Dual Enzyme Mimics Based on Metal-Ligand Cross-Linking Strategy for Accelerating Ascorbate Oxidation and Enhancing Tumor Therapy

The development of high-efficiency nanozymes is of great significance in the field of nanozymology, because this is one of the prerequisites for the sophisticated performance of nanozymes. Herein, the developed metal-ligand cross-linking strategy engineers porous carbon nanorod supported ultra-small iron carbide nanoparticles that possess excellent oxidase-like and peroxidase-like enzyme activities.

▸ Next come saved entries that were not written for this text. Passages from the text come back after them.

/-- The fields of a `TBexp` word of class `cls` and opcode `opc`. -/
def TBexp.fields (cls : BitVec 2) (opc : Byte) (x : TBexp) : TileFields :=
  { cls := cls, opc := opc, d := SK.enc x.d, a := SK.enc x.a, b := SKL.enc x.b, md := fld 14 11 (bit1 x.dev) }

/-- The operands read from the fields of a `TBexp` word. -/
def TBexp.raw (f : TileFields) : Option TBexp := do
  let d ← SK.raw f.d
  let a ← SK.raw f.a
  let b ← SKL.raw f.b
  return { d := d, a := a, b := b, dev := f.md.getLsbD 11 }

/-- The fields of a `TBwait` word of class `cls` and opcode `opc`. -/
def TBwait.fields (cls : BitVec 2) (opc : Byte) (x : TBwait) : TileFields :=
  { cls := cls, opc := opc, a := SK.enc x.a, b := SKL.enc x.b, md := fld 14 11 (bit1 x.dev) ||| fld 14 0 (bit1 x.y) }

/-- The operands read from the fields of a `TBwait` word. -/
def TBwait.raw (f : TileFields) : Option TBwait := do
  let a ← SK.raw f.a
  let b ← SKL.raw f.b
  return { a := a, b := b, dev := f.md.getLsbD 11, y := f.md.getLsbD 0 }

/-- The fields of a `TBtry` word of class `cls` and opcode `opc`. -/
def TBtry.fields (cls : BitVec 2) (opc : Byte) (x : TBtry) : TileFields :=
  { cls := cls, opc := opc, d := encP x.p, a := SK.enc x.a, b := SKL.enc x.b, md := fld 14 11 (bit1 x.dev) }

/-- The operands read from the fields of a `TBtry` word. -/
def TBtry.raw (f : TileFields) : Option TBtry := do
  let p ← rawP f.d
  let a ← SK.raw f.a
  let b ← SKL.raw f.b
  return { p := p, a := a, b := b, dev := f.md.getLsbD 11 }

/-- The fields of a `TPsett` word of class `cls` and opcode `opc`. -/
def TPsett.fields (cls : BitVec 2) (opc : Byte) (x : TPsett) : TileFields :=
  { cls := cls, opc := opc, a := SKL.enc x.a, b := SKL.enc x.b, md := fld 14 0 x.f }

/-- The operands read from the fields of a `TPsett` word. -/
def TPsett.raw (f : TileFields) : Option TPsett := do
  let a ← SKL.raw f.a
  let b ← SKL.raw f.b
  return { a := a, b := b, f := f.md.extractLsb' 0 2 }

/-- The fields of a `TLsupd` word of class `cls` and opcode `opc`. -/
def TLsupd.fields (cls : BitVec 2) (opc : Byte) (x : TLsupd) : TileFields :=
  { cls := cls, opc := opc, d := encS x.d, a := encP x.p }

/-- The operands read from the fields of a `TLsupd` word. -/
def TLsupd.raw (f : TileFields) : Option TLsupd := do
  let d ← rawS f.d
  let p ← rawP f.a
  return { d := d, p := p }

/-- The fields of a `TDqpush` word of class `cls` and opcode `opc`. -/
def TDqpush.fields (cls : BitVec 2) (opc : Byte) (x : TDqpush) : TileFields :=
  { cls := cls, opc := opc, a := SKL.enc x.a, b := SK.enc x.b }

/-- The operands read from the fields of a `TDqpush` word. -/
def TDqpush.raw (f : TileFields) : Option TDqpush := do
  let a ← SKL.raw f.a
  let b ← SK.raw f.b
  return { a := a, b := b }

/-- The fields of a `TTdesc` word of class `cls` and opcode `opc`. -/
def TTdesc.fields (cls : BitVec 2) (opc : Byte) (x : TTdesc) : TileFields :=
  { cls := cls, opc := opc, d := encT x.t, a := SKL.enc x.a, b := SKL.enc x.b, md := fld 14 0 x.f }

/-- The operands read from the fields of a `TTdesc` word. -/
def TTdesc.raw (f : TileFields) : Option TTdesc := do
  let t ← rawT f.d
  let a ← SKL.raw f.a
  let b ← SKL.raw f.b
  return { t := t, a := a, b := b, f := f.md.extractLsb' 0 3 }

/-- The fields of a `TTget` word of class `cls` and opcode `opc`. -/
def TTget.fields (cls : BitVec 2) (opc : Byte) (x : TTget) : TileFields :=
  { cls := cls, opc := opc, d := SK.enc x.d, a := encT x.t, md := fld 14 0 (bit1 x.hi) }

/-- The operands read from the fields of a `TTget` word. -/
def TTget.raw (f : TileFields) : Option TTget := do
  let d ← SK.raw f.d
  let t ← rawT f.a
  return { d := d, t := t, hi := f.md.getLsbD 0 }

/-- The fields of a `TBind` word of class `cls` and opcode `opc`. -/
def TBind.fields (cls : BitVec 2) (opc : Byte) (x : TBind) : TileFields :=
  { cls := cls, opc := opc, a := SKL.enc x.a, b := SKL.enc x.b }

/-- The operands read from the fields of a `TBind` word. -/
def TBind.raw (f : TileFields) : Option TBind := do
  let a ← SKL.raw f.a
  let b ← SKL.raw f.b
  return { a := a, b := b }

/-- The fields of a `TQsinit` word of class `cls` and opcode `opc`. -/
def TQsinit.fields (cls : BitVec 2) (opc : Byte) (x : TQsinit) : TileFields :=
  { cls := cls, opc := opc, a := SK.enc x.a, b := SKL.enc x.b, c := SKL.enc x.c }

/-- The operands read from the fields of a `TQsinit` word. -/
def TQsinit.raw (f : TileFields) : Option TQsinit := do
  let a ← SK.raw f.a
  let b ← SKL.raw f.b
  let c ← SKL.raw f.c
  return { a := a, b := b, c := c }

/-- The fields of a `TCpyIn` word of class `cls` and opcode `opc`. -/
def TCpyIn.fields (cls : BitVec 2) (opc : Byte) (x : TCpyIn) : TileFields :=
  { cls := cls, opc := opc, d := encT x.t, a := SK.enc x.a, b := SK.enc x.b, c := SKL.enc x.c, md := fld 14 12 x.q ||| fld 14 11 (bit1 x.dev) }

The fabricated nanozyme can efficiently accelerate the oxidation of ascorbate (AA) to enhance cancer cells ablation efficacy. Due to the nanozyme having great surface atoms utilization ratio and large specific surface area, the AA can be rapidly and completely autoxidized within 20 min. Mechanism research demonstrates that the nanozyme's first activation of O-2 to generate superoxide free radicals (O-2(center dot-)) via the oxidase-like pathway, then the O-2(center dot-) directly oxidizes AA and produces hydrogen peroxide (H2O2). Simultaneously, the H2O2 transforms into the toxic hydroxyl radical through the peroxidase-like pathway and induces tumor cell death. Further in vitro and in vivo assays show the significant enhancement of the anti-tumor efficacy through AA oxidation which is catalyzed by the developed nanozyme. It is expected that this work will benefit not only the development of other efficient nanozymes, but also future advances in the field of AA oxidation induced tumor therapy.

Automated summary

The development of high-efficiency nanozymes with excellent oxidase-like and peroxidase-like enzyme activities is significant for enhancing the oxidation of ascorbate to improve cancer cell ablation efficacy. The fabricated nanozyme can rapidly and completely oxidize ascorbate within 20 minutes, leading to tumor cell death through the generation of superoxide free radicals and hydrogen peroxide.Overall, the research shows a promising enhancement in anti-tumor efficacy through ascorbate oxidation catalyzed by the developed nanozyme.